1Department of Biochemistry and Molecular Pharmacology, Jefferson Center for Biomedical Research, Thomas Jefferson University, Doylestown, PA 18901, USA
2Oxford Glycobiology Institute, University of Oxford, Oxford OX1 3QU, UK
3Fox Chase Cancer Center, Philadelphia, PA 19101, USA

Received 31 October 2001; Accepted 31 October 2001

Copyright © 2001 Hindawi Publishing Corporation. This is an open access article distributed under the Creative Commons Attribution License, which permits unrestricted use, distribution, and reproduction in any medium, provided the original work is properly cited.


Individuals chronically infected with hepatitis B or C virus (HBV, HCV) are at high risk for the development of hepatocellular carcinoma (HCC), with disease progression occurring relentlessly over many years. The diagnosis of HCC usually occurs at late stages in the disease when there are few effective treatment options and the prognosis for patients with HCC is very poor. The long latency period, together with clearly identified at risk populations, provide opportunities for earlier detection that will allow more timely and effective treatment of this devastating cancer.
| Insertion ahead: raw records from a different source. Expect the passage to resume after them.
/-! ## encVfpReg -/
@[simp] theorem encVfpReg_fld_28_4 (cond : Cond) (opc1 : BitVec 3) (l : Bool) (fn : BitVec 4) (rd : RegNum)
    (cp : BitVec 4) (n : Bool) :
    fld (encVfpReg cond opc1 l fn rd cp n) 28 4 = cond := by
  simp [encVfpReg, flag, bitAt_fld, fld_or, fld_put_in, fld_put_out]
@[simp] theorem encVfpReg_fld_25_3 (cond : Cond) (opc1 : BitVec 3) (l : Bool) (fn : BitVec 4) (rd : RegNum)
    (cp : BitVec 4) (n : Bool) :
    fld (encVfpReg cond opc1 l fn rd cp n) 25 3 = 7#3 := by
  simp [encVfpReg, flag, bitAt_fld, fld_or, fld_put_in, fld_put_out]
  decide
@[simp] theorem encVfpReg_fld_20_4 (cond : Cond) (opc1 : BitVec 3) (l : Bool) (fn : BitVec 4) (rd : RegNum)
    (cp : BitVec 4) (n : Bool) :
    fld (encVfpReg cond opc1 l fn rd cp n) 20 4 = opc1 ++ BitVec.ofBool l := by
  apply BitVec.eq_of_getLsbD_eq
  intro i hi
  interval_cases i <;>
    simp only [encVfpReg, fld, put, flag, BitVec.getLsbD_extractLsb', BitVec.getLsbD_or, BitVec.getLsbD_shiftLeft,
      BitVec.getLsbD_setWidth,
      BitVec.getLsbD_append, BitVec.getLsbD_ofBool] <;> simp
@[simp] theorem encVfpReg_fld_16_4 (cond : Cond) (opc1 : BitVec 3) (l : Bool) (fn : BitVec 4) (rd : RegNum)
    (cp : BitVec 4) (n : Bool) :
    fld (encVfpReg cond opc1 l fn rd cp n) 16 4 = fn := by
  simp [encVfpReg, flag, bitAt_fld, fld_or, fld_put_in, fld_put_out]
@[simp] theorem encVfpReg_fld_12_4 (cond : Cond) (opc1 : BitVec 3) (l : Bool) (fn : BitVec 4) (rd : RegNum)
    (cp : BitVec 4) (n : Bool) :
    fld (encVfpReg cond opc1 l fn rd cp n) 12 4 = rd := by
  simp [encVfpReg, flag, bitAt_fld, fld_or, fld_put_in, fld_put_out]
@[simp] theorem encVfpReg_fld_8_4 (cond : Cond) (opc1 : BitVec 3) (l : Bool) (fn : BitVec 4) (rd : RegNum)
    (cp : BitVec 4) (n : Bool) :
    fld (encVfpReg cond opc1 l fn rd cp n) 8 4 = cp := by
  simp [encVfpReg, flag, bitAt_fld, fld_or, fld_put_in, fld_put_out]
@[simp] theorem encVfpReg_fld_5_2 (cond : Cond) (opc1 : BitVec 3) (l : Bool) (fn : BitVec 4) (rd : RegNum)
    (cp : BitVec 4) (n : Bool) :
    fld (encVfpReg cond opc1 l fn rd cp n) 5 2 = 0#2 := by
  simp [encVfpReg, flag, bitAt_fld, fld_or, fld_put_in, fld_put_out]
@[simp] theorem encVfpReg_fld_5_3 (cond : Cond) (opc1 : BitVec 3) (l : Bool) (fn : BitVec 4) (rd : RegNum)
    (cp : BitVec 4) (n : Bool) :
    fld (encVfpReg cond opc1 l fn rd cp n) 5 3 = BitVec.ofBool n ++ 0#2 := by
  apply BitVec.eq_of_getLsbD_eq
  intro i hi
  interval_cases i <;>
    simp only [encVfpReg, fld, put, flag, BitVec.getLsbD_extractLsb', BitVec.getLsbD_or, BitVec.getLsbD_shiftLeft,
      BitVec.getLsbD_setWidth,
      BitVec.getLsbD_append, BitVec.getLsbD_ofBool] <;> simp
@[simp] theorem encVfpReg_fld_0_4 (cond : Cond) (opc1 : BitVec 3) (l : Bool) (fn : BitVec 4) (rd : RegNum)
    (cp : BitVec 4) (n : Bool) :
    fld (encVfpReg cond opc1 l fn rd cp n) 0 4 = 0#4 := by
  simp [encVfpReg, flag, bitAt_fld, fld_or, fld_put_in, fld_put_out]
@[simp] theorem encVfpReg_bit_24 (cond : Cond) (opc1 : BitVec 3) (l : Bool) (fn : BitVec 4) (rd : RegNum)
    (cp : BitVec 4) (n : Bool) :
    bitAt (encVfpReg cond opc1 l fn rd cp n) 24 = false := by
  simp [encVfpReg, flag, bitAt_fld, fld_or, fld_put_in, fld_put_out]
  decide
@[simp] theorem encVfpReg_bit_20 (cond : Cond) (opc1 : BitVec 3) (l : Bool) (fn : BitVec 4) (rd : RegNum)
    (cp : BitVec 4) (n : Bool) :
    bitAt (encVfpReg cond opc1 l fn rd cp n) 20 = l := by
  simp [encVfpReg, flag, bitAt_fld, fld_or, fld_put_in, fld_put_out]
@[simp] theorem encVfpReg_bit_4 (cond : Cond) (opc1 : BitVec 3) (l : Bool) (fn : BitVec 4) (rd : RegNum)
    (cp : BitVec 4) (n : Bool) :
    bitAt (encVfpReg cond opc1 l fn rd cp n) 4 = true := by
  simp [encVfpReg, flag, bitAt_fld, fld_or, fld_put_in, fld_put_out]
@[simp] theorem encVfpReg_bit_7 (cond : Cond) (opc1 : BitVec 3) (l : Bool) (fn : BitVec 4) (rd : RegNum)
    (cp : BitVec 4) (n : Bool) :
    bitAt (encVfpReg cond opc1 l fn rd cp n) 7 = n := by
  simp [encVfpReg, flag, bitAt_fld, fld_or, fld_put_in, fld_put_out]

end Sys2Proof
end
We are using a proteomic approach to test the hypothesis that changes in the amount of certain serum polypeptides, or changes in their post-translational modifications, can be used to predict the onset of HCC. Advances in the standardization of two dimensional gel electrophoresis (2DE) coupled with computerized image analysis now permit the reproducible resolution of thousands of polypeptides per run. Serum polypeptides from individuals at different stages in the disease continuum are being resolved by 2DE to identify those that change with disease progression. Polypeptides found by this method can be further characterized by mass spectrometry. In addition, the potential for changes in the glycan structure of certain polypeptides to serve as a marker for disease progression can be explored. The proteomic approach is expected to liberate us from the need to “cherry pick” or guess the best biomarkers and let the data tell us which are the best indicators of disease. Information may also be gleaned about the pathobiology of the disease process.